Task goal. If a line in the data below contains "irem", copy it.

Entries shown section start

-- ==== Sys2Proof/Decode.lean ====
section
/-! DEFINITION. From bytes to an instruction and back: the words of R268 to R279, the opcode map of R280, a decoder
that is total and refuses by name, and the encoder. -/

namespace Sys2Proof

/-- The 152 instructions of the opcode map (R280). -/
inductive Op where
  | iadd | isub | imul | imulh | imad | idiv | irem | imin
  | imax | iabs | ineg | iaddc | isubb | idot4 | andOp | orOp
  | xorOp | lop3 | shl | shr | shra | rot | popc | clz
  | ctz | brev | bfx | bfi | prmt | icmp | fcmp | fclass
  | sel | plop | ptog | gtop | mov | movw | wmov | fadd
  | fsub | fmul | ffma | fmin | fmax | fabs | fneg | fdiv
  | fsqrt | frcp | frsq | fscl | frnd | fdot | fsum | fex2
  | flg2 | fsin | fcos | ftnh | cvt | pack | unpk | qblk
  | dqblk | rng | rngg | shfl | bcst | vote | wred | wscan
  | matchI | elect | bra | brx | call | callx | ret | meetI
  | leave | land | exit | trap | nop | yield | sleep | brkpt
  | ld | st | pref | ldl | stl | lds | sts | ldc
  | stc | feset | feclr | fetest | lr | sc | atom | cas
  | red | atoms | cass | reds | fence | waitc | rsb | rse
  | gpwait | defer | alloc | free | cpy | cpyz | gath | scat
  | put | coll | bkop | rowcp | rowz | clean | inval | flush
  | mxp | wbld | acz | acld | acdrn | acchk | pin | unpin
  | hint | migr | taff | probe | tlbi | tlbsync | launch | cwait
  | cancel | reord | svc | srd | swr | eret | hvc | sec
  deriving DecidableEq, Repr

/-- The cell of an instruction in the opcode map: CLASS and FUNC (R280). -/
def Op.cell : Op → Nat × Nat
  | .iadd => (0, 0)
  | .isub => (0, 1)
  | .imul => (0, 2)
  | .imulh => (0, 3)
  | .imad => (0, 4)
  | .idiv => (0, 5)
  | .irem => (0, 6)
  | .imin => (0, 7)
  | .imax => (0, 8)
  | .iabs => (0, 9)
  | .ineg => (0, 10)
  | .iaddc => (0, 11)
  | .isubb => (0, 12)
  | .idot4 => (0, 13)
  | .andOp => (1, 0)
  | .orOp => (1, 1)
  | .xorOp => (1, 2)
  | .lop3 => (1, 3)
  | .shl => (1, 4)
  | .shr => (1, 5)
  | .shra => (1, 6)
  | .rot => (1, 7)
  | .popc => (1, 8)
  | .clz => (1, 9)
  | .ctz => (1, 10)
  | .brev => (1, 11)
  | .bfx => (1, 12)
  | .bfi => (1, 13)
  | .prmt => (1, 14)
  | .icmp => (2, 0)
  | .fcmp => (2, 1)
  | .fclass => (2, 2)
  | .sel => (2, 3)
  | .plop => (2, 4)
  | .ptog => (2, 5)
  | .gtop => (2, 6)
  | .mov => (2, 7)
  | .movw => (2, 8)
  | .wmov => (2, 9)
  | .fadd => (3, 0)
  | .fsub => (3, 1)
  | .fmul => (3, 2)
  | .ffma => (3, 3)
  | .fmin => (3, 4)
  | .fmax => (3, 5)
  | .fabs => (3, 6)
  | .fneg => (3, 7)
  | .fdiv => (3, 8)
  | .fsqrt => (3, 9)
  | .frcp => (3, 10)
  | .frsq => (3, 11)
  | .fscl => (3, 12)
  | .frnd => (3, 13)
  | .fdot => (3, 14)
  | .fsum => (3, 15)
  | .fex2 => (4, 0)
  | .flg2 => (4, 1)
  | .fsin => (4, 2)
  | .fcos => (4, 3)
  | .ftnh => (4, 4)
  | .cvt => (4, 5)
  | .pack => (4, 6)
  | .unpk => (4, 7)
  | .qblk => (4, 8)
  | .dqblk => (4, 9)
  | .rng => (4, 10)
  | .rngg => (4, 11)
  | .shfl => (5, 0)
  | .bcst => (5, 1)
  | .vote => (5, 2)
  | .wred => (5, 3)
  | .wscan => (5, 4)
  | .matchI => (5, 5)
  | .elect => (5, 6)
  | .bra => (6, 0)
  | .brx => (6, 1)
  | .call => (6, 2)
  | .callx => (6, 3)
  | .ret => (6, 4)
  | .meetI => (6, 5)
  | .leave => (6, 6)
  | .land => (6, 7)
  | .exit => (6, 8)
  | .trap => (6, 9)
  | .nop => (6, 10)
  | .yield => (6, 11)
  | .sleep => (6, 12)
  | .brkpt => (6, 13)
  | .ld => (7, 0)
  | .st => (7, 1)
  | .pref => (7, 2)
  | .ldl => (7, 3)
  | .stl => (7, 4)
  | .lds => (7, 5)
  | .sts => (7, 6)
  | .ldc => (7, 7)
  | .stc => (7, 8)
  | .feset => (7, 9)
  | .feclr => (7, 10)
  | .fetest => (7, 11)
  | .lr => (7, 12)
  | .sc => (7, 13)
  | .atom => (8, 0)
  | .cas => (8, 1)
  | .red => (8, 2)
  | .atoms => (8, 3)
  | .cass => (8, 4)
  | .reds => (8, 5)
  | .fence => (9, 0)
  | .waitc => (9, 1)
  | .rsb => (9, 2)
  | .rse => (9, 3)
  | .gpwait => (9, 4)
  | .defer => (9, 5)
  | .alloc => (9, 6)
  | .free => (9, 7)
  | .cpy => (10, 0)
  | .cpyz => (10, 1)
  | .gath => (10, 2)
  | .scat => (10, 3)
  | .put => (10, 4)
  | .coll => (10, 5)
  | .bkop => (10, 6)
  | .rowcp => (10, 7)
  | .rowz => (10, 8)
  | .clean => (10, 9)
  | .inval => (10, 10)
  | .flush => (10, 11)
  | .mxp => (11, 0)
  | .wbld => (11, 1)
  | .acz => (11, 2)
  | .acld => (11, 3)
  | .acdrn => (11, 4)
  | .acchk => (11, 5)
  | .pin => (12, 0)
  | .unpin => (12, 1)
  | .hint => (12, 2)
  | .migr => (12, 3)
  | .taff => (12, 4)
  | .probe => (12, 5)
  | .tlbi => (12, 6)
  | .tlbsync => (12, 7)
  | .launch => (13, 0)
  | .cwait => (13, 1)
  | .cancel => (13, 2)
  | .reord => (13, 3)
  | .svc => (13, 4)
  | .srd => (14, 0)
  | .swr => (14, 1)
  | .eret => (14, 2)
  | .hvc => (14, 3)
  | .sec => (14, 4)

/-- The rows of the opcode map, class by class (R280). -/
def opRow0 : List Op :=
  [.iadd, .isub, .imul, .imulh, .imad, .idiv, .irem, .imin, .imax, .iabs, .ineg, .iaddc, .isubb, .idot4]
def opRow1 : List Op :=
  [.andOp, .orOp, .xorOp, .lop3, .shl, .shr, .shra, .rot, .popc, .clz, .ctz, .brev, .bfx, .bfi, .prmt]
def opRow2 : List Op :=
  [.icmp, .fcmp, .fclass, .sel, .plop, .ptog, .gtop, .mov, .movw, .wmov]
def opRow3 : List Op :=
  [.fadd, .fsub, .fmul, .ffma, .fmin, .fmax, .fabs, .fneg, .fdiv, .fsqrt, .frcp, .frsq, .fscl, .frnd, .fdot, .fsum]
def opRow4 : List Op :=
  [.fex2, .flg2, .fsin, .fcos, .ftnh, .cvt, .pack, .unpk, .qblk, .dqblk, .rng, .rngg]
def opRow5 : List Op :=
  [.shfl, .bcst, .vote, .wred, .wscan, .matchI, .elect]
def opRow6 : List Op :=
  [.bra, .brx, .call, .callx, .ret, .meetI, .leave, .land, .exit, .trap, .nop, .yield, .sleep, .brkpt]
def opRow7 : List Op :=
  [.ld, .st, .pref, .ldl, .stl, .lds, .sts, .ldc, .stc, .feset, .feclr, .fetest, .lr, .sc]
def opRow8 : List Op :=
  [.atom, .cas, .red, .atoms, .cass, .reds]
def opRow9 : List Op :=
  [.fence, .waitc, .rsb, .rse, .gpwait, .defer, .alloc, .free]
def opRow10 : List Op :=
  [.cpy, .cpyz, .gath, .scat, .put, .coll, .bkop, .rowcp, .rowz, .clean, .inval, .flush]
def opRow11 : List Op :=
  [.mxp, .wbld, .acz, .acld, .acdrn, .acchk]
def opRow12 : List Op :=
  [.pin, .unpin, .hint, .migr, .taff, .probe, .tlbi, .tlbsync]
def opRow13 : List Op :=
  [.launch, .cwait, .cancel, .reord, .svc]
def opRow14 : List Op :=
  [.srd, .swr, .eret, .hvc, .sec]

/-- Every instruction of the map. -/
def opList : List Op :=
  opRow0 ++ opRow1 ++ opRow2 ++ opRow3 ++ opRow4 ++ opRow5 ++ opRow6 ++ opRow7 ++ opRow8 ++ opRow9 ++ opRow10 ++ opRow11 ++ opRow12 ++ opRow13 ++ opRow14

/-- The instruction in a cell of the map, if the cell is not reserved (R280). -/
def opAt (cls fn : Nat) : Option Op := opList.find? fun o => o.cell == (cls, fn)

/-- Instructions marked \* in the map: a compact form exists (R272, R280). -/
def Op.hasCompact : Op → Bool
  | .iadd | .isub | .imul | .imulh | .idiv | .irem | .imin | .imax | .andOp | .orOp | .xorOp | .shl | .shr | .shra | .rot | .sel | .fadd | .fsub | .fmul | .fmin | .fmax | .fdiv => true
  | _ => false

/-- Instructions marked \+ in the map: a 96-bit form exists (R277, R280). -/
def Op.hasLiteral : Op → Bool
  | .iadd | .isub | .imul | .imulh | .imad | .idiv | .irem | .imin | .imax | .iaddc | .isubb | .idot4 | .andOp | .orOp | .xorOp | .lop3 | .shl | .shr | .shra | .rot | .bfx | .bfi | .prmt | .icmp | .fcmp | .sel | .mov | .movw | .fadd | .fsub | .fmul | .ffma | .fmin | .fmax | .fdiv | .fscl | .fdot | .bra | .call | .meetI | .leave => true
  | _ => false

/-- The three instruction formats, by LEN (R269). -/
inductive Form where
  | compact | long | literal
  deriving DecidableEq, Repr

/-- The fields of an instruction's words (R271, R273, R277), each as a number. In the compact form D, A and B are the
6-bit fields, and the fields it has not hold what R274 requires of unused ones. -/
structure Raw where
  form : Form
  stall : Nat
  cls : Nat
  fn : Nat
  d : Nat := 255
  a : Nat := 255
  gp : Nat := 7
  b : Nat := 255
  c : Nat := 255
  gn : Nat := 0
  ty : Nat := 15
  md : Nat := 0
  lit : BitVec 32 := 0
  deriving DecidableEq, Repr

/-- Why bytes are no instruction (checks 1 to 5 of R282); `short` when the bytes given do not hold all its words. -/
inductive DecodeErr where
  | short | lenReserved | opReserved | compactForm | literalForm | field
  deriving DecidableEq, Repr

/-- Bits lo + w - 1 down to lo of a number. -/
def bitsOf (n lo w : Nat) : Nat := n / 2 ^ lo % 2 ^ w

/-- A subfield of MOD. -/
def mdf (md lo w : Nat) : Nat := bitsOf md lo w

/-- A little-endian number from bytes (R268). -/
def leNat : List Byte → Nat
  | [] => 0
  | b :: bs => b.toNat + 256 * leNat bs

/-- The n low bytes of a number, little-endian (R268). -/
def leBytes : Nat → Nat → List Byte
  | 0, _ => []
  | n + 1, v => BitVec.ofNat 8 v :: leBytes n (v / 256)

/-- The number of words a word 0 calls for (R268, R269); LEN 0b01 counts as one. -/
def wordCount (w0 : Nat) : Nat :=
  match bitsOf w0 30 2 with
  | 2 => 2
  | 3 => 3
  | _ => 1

Entries shown section end

Exercise answer.
  | iadd | isub | imul | imulh | imad | idiv | irem | imin
  | .irem => (0, 6)
  [.iadd, .isub, .imul, .imulh, .imad, .idiv, .irem, .imin, .imax, .iabs, .ineg, .iaddc, .isubb, .idot4]
  | .iadd | .isub | .imul | .imulh | .idiv | .irem | .imin | .imax | .andOp | .orOp | .xorOp | .shl | .shr | .shra | .rot | .sel | .fadd | .fsub | .fmul | .fmin | .fmax | .fdiv => true
  | .iadd | .isub | .imul | .imulh | .imad | .idiv | .irem | .imin | .imax | .iaddc | .isubb | .idot4 | .andOp | .orOp | .xorOp | .lop3 | .shl | .shr | .shra | .rot | .bfx | .bfi | .prmt | .icmp | .fcmp | .sel | .mov | .movw | .fadd | .fsub | .fmul | .ffma | .fmin | .fmax | .fdiv | .fscl | .fdot | .bra | .call | .meetI | .leave => true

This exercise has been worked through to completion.